/-- MIGRATION_FAILURE: the session is back in its prior state, the letter ends with 0x0306. -/
def execMigrationFailure (session : BitVec 16) (s : State) : Out :=
  let n := session.toNat
  let x := s.session n
  if x.state ≠ .migrating then .next s
  else
    let back : SessState := if x.prior = .resident ∧ x.rebuildFrom.isSome then .rebuilding else x.prior
    let s1 := (endTransfer session s).updSession n (fun y => { y with state := back, peer := none, stays := s.dev.draining })
    .next (proceed (settle n (match x.queue with
      | k :: _ => finishLetter k 0x0306 [] [] s1
      | [] => s1)))

/-- The arriving session: the keeper's copy where this device wrote one, else what arrives. -/
def arriving (session : BitVec 16) (keeper : Bool) (s : State) : Session :=
  match keeper, Tbl.get none s.dev.keeperStore session.toNat with
  | true, some x => x
  | _, _ => arrivedSession s.dev.arrivals

/-- Every key generation that a session's records name. -/
def Session.generations (x : Session) : List Nat :=
  x.folios.map (fun f => f.gen) ++ x.dead.map (fun d => d.gen) ++ [x.logRec.gen, x.stateRec.gen, x.adapterRec.gen]

/-- The tenant's key is held at every generation the records name (R324). -/
def keyHeld (x : Session) (k : TenantKey) : Bool :=
  x.generations.all (fun g => g == 0 || g == k.gen || (match k.older with | some o => g == o.1 | none => false))

/-- One past the newest position that stands sealed in a layer. -/
def sealedTo (x : Session) (g : Stage) : Nat :=
  ((x.folios.filter (fun f => f.sealed && f.layer == g.layer)).map (fun f =>
    match bodyFrame g (if f.trail = [] then f.lost else f.trail) with
    | some k => (k.positions.map (· + 1)).foldl max 0
    | none => 0)).foldl max 0

/-- Positions held sealed in all layers: those before the result (R322). -/
def State.sealedEverywhere (s : State) (x : Session) : Nat := (s.attention.map (sealedTo x)).foldl min x.tokens.length

/-- The session MIGRATE_IN makes (R322, R324): PARKED, with the extra tokens; from a keeper, the positions after the newest
one sealed in all layers are recomputed. -/
def arrivedAs (l : Letter) (keeper : Bool) (extra : List Word) (s : State) : Session :=
  let x := arriving l.session keeper s
  let log := x.tokens ++ extra
  { x with
    state := .parked, tenant := letterTenant l, tokens := log, highest := if log = [] then none else some (log.length - 1)
    family := 0, queue := [], closeKey := none, adapt := none, sealing := [], superseded := [], keeperState := [], keeperLog := 0
    adapter := x.adapter.map (fun a => { a with pages := [] })
    folios := x.folios.map (fun f => { f with tile := none, shared := false, streamed := false })
    rebuildFrom := if keeper then some (s.sealedEverywhere x) else none }

def migrateInRule (l : Letter) (source : Nat) (keeperOk : Bool) (s : State) : LetterRule :=
  let n := letterNum l 4 4
  let t := letterTenant l
  let x := arriving l.session (source == 2) s
  { session := .fresh, len := 8, train := letterWordTrain l fmtU32 n
    params := decide (letterNum l 0 1 = source) && keeperOk && letterZeros l 2 2 && decide (n ≤ 65536)
    later := [(!((letterWords l).take n).all s.tokenOk, 0x0104)] ++ newSessionLimits t s ++
      [(s.dev.placement.isNone || !Config.arrivalFits s.dev.arrivals, 0x0304),
       (s.dev.profile != 2 && !keyHeld x (Tbl.get {} s.dev.tenantKeys t.toNat), 0x0307),
       (s.overStack t x.stackLines, 0x0302), (s.dev.draining || s.dev.quiesced, 0x0403)] }

/-- Take a session in. -/
def takeIn (l : Letter) (keeper : Bool) (k : LetterKey) (s : State) : State :=
  let x := arrivedAs l keeper ((letterWords l).take (letterNum l 4 4)) s
  finishLetter k stDone (topBytes x) [] ((progress k s).putSession l.session.toNat x)

/-- A MIGRATE_IN has been answered: the next one is of another session (R324). -/
def nextArrival (s : State) : State := s.updDev (fun d => { d with arrivals := d.arrivals + 1 })

def execMigrateInPeer (l : Letter) (s : State) : Out :=
  .next (nextArrival (receive opMigrateIn l (migrateInRule l 1 (letterNum l 1 1 == 0) s) (takeIn l false) s))

def execMigrateInKeeper (l : Letter) (s : State) : Out :=
  .next (nextArrival (receive opMigrateIn l (migrateInRule l 2 (decide (letterNum l 1 1 ≤ 15) || letterNum l 1 1 == 0xFE) s) (takeIn l true) s))

/-! ## ADAPT (R199 to R201, R380) -/

/-- Every position of a span is retained in some layer. -/
def spanRetained (s : State) (n first last : Nat) : Bool :=
  let r := s.attention.flatMap (fun g => retainedOf (layerFolios s n g))
  (List.range (last + 1 - first)).all (fun i => r.contains (first + i))

def adaptRule (l : Letter) (s : State) : LetterRule :=
  let a := letterNum l 0 4
  let b := letterNum l 4 4
  let x := s.session l.session.toNat
  { session := .open, len := 28, train := letterWordTrain l fmtF32 (b + 1 - a)
    params := decide (a ≤ b) && decide (b + 1 - a ≤ 4096) && spanRetained s l.session.toNat a b
    later := [(x.state == .closing || x.closeKey.isSome || x.adapter.isNone, 0x0107), (x.state == .suspended, 0x0207),
      (x.state == .migrating || x.adapt.isSome, 0x0401), (s.dev.draining, 0x0403)] }

/-- ADAPT runs beside the queue; a parked session resumes first (R201, R304). Its passes are in Adapt.lean. -/
def execAdapt (l : Letter) (s : State) : Out :=
  .next (receive opAdapt l (adaptRule l s) (fun k s =>
    let n := l.session.toNat
    settle n ((s.updDev (fun d => { d with adapts := d.adapts + 1 })).updSession n (fun x => { x with
      adapt := some { key := k, first := letterNum l 0 4, last := letterNum l 4 4, nth := s.dev.adapts } }))) s)

/-- KEEPER_STREAM: folio records, what they supersede, the new tokens and a changed session record go to the keeper (R321). -/
def execKeeperStream (session : BitVec 16) (s : State) : Out :=
  let n := session.toNat
  let x := s.session n
  if s.dev.keeperTo = 0xFF ∨ x.state = .free then .next s
  else
    let log := sendRecord n x.tenant 2 (tokenTrain (x.tokens.drop x.keeperLog)) s
    let st := sendRecord n x.tenant 3 (if x.keeperState = x.stateBody then [] else x.stateBody) log.2
    let y := streamedSession x
    .next (proceed ((st.2.putSession n y).updDev (fun d => { d with
      keeperOut := d.keeperOut ++ ((keeperRecords s n x ++ x.superseded ++ log.1 ++ st.1).map (fun r => (session, r)))
      keeperStore := Tbl.set none d.keeperStore n (some (keptSession y))
      keeperLagMs := 0, keeperLagAlarm := false })))

/-! ## Scrubbing and resealing -/

/-- PAGE_SCRUB: the page is zeroed and back in the pool; sessions that wait for pages try again. -/
def execPageScrub (t : TileId) (page : Fin 2016) (s : State) : Out :=
  .next (settleAll (onTile t (fun s => s.updTile t (scrubPage page.val)) s))

/-- TENANT_RESEAL: the records of the older generation are resealed, and that generation is forgotten (R327). -/
def execTenantReseal (tenant : BitVec 12) (s : State) : Out :=
  let k := Tbl.get {} s.dev.tenantKeys tenant.toNat
  match k.older with
  | none => .next s
  | some o =>
    let s1 := (s.dev.sessions.map Prod.fst).foldl (fun s n => resealSession tenant o.1 n s) s
    .next (s1.updDev (fun d => { d with tenantKeys := Tbl.upd {} d.tenantKeys tenant.toNat (fun k => { k with older := none }) }))

end Sys2Proof.Machine
end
######
Write out exactly, and only, each line from the one with "let k := Tbl.get" down to the last line of the records above.

  let k := Tbl.get {} s.dev.tenantKeys tenant.toNat
  match k.older with
  | none => .next s
  | some o =>
    let s1 := (s.dev.sessions.map Prod.fst).foldl (fun s n => resealSession tenant o.1 n s) s
    .next (s1.updDev (fun d => { d with tenantKeys := Tbl.upd {} d.tenantKeys tenant.toNat (fun k => { k with older := none }) }))

end Sys2Proof.Machine
end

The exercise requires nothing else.